* **GIVEN ENTRIES**:
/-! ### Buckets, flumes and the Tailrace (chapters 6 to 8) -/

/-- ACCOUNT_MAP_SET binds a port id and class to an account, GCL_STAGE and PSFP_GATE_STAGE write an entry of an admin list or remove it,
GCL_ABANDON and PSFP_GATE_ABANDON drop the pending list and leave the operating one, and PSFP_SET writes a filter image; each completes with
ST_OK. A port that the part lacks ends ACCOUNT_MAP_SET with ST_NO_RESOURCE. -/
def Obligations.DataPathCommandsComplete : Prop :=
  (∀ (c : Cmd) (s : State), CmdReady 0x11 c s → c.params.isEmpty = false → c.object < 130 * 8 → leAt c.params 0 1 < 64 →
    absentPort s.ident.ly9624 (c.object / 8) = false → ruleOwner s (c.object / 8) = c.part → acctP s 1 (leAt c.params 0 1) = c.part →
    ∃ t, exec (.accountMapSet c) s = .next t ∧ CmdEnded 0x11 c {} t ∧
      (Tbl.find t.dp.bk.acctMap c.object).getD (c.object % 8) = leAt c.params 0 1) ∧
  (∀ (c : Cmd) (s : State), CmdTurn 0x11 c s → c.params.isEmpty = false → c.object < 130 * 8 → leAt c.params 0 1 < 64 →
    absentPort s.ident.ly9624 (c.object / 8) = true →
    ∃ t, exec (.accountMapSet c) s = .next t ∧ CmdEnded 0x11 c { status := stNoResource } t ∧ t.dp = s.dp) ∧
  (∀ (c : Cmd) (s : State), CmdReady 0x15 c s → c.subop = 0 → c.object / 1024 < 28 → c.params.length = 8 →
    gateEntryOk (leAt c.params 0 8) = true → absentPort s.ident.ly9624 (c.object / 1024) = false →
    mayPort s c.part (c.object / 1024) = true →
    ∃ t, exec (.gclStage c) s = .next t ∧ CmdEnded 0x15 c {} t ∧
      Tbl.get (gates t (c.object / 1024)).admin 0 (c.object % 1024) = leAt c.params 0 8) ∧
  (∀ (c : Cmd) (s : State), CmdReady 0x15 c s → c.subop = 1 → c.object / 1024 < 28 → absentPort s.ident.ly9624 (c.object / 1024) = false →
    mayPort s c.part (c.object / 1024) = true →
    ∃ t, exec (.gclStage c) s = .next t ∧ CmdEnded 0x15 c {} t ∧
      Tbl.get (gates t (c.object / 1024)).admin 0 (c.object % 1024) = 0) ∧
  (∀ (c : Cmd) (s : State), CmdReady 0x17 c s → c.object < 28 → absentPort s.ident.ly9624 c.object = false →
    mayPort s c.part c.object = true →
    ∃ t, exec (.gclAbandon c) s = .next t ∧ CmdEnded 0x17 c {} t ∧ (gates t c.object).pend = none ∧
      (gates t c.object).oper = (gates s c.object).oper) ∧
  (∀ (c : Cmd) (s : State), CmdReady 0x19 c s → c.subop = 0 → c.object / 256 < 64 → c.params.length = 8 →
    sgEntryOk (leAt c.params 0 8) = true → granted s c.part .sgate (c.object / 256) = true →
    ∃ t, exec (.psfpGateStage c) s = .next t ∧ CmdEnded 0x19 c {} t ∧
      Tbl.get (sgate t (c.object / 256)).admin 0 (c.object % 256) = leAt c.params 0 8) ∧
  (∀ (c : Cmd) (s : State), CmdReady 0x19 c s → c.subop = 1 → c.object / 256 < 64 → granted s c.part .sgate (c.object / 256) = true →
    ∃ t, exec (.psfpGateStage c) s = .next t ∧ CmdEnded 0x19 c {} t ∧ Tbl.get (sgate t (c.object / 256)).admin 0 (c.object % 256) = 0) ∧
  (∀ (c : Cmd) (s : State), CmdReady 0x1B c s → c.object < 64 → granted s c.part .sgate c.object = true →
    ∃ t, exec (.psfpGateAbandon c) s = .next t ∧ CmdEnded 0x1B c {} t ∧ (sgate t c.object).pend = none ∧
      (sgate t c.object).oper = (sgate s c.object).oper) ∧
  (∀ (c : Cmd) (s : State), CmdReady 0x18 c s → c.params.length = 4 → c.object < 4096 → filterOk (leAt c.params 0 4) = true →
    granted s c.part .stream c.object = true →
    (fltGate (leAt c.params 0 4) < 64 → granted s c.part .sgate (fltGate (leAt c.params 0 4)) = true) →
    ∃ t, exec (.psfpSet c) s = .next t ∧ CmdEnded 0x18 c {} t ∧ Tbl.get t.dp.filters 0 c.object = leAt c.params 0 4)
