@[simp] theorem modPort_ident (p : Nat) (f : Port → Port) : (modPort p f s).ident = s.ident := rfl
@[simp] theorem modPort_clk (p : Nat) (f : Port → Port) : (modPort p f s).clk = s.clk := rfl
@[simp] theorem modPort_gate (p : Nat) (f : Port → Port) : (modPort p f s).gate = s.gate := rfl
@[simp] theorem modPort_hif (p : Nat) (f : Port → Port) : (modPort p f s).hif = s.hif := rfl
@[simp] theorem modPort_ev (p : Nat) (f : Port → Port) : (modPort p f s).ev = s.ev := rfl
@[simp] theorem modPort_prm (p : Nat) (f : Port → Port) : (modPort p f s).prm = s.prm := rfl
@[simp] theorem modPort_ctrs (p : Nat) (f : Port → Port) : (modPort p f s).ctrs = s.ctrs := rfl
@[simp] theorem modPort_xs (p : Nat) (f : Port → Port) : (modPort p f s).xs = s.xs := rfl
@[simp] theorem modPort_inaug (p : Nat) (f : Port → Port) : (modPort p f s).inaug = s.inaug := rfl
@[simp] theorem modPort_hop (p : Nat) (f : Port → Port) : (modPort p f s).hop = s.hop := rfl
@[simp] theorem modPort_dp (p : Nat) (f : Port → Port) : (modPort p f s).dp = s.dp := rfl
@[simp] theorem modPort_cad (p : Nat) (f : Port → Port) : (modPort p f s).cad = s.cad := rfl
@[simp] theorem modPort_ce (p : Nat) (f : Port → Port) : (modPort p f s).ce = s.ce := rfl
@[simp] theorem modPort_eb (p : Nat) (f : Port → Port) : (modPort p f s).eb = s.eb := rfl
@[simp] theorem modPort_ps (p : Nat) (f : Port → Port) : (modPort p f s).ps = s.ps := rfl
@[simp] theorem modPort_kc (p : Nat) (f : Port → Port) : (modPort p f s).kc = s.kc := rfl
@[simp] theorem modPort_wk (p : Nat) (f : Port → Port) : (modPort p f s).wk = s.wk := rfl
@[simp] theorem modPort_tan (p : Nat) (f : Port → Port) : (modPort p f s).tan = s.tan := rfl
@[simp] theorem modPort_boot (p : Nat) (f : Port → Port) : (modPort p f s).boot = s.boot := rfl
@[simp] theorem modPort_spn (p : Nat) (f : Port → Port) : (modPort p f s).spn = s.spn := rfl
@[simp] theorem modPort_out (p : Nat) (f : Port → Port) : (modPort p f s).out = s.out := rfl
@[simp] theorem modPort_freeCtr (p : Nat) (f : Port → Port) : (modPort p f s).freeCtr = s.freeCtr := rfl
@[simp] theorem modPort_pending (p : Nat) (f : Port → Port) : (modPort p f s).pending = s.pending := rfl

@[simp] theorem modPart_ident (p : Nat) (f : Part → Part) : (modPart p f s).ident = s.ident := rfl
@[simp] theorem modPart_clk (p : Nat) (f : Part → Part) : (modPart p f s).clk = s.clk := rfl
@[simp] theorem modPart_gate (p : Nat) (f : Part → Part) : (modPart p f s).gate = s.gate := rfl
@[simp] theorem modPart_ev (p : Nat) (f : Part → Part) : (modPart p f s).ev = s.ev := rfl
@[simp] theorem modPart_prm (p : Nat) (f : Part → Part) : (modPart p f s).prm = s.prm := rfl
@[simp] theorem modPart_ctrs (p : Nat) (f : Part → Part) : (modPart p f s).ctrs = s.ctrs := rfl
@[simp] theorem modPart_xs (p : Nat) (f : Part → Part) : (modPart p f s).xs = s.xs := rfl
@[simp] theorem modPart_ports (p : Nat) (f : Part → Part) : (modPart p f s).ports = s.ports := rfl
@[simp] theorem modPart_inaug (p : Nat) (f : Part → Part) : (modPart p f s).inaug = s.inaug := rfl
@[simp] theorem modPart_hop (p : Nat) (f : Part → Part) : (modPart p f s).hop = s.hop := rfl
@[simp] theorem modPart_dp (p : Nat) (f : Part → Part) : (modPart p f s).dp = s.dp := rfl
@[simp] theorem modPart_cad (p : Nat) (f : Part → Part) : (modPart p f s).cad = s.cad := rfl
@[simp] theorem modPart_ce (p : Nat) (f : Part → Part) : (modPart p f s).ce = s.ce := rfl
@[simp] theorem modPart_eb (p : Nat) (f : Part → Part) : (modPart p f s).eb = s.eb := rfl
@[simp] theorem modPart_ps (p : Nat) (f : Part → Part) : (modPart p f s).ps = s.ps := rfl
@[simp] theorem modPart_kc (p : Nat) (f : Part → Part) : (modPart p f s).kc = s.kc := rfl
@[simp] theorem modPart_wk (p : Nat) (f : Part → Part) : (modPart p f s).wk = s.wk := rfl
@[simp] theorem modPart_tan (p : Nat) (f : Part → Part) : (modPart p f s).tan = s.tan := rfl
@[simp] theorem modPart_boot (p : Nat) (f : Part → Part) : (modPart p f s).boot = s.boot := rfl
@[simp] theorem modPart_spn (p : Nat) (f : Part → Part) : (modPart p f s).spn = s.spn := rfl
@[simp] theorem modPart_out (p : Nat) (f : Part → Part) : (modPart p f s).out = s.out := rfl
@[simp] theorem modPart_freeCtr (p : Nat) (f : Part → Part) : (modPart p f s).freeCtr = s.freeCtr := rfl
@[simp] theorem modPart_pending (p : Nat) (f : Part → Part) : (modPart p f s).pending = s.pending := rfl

* **TASK DETAILS**: Scan the entries and show every line in which the word "true" is found.

* **RESPONSE AREA**:
    absentPort s.ident.ly9624 (c.object / 8) = true →
    gateEntryOk (leAt c.params 0 8) = true → absentPort s.ident.ly9624 (c.object / 1024) = false →
    mayPort s c.part (c.object / 1024) = true →
    mayPort s c.part (c.object / 1024) = true →
    mayPort s c.part c.object = true →
    sgEntryOk (leAt c.params 0 8) = true → granted s c.part .sgate (c.object / 256) = true →
  (∀ (c : Cmd) (s : State), CmdReady 0x19 c s → c.subop = 1 → c.object / 256 < 64 → granted s c.part .sgate (c.object / 256) = true →
  (∀ (c : Cmd) (s : State), CmdReady 0x1B c s → c.object < 64 → granted s c.part .sgate c.object = true →
  (∀ (c : Cmd) (s : State), CmdReady 0x18 c s → c.params.length = 4 → c.object < 4096 → filterOk (leAt c.params 0 4) = true →
    granted s c.part .stream c.object = true →
    (fltGate (leAt c.params 0 4) < 64 → granted s c.part .sgate (fltGate (leAt c.params 0 4)) = true) →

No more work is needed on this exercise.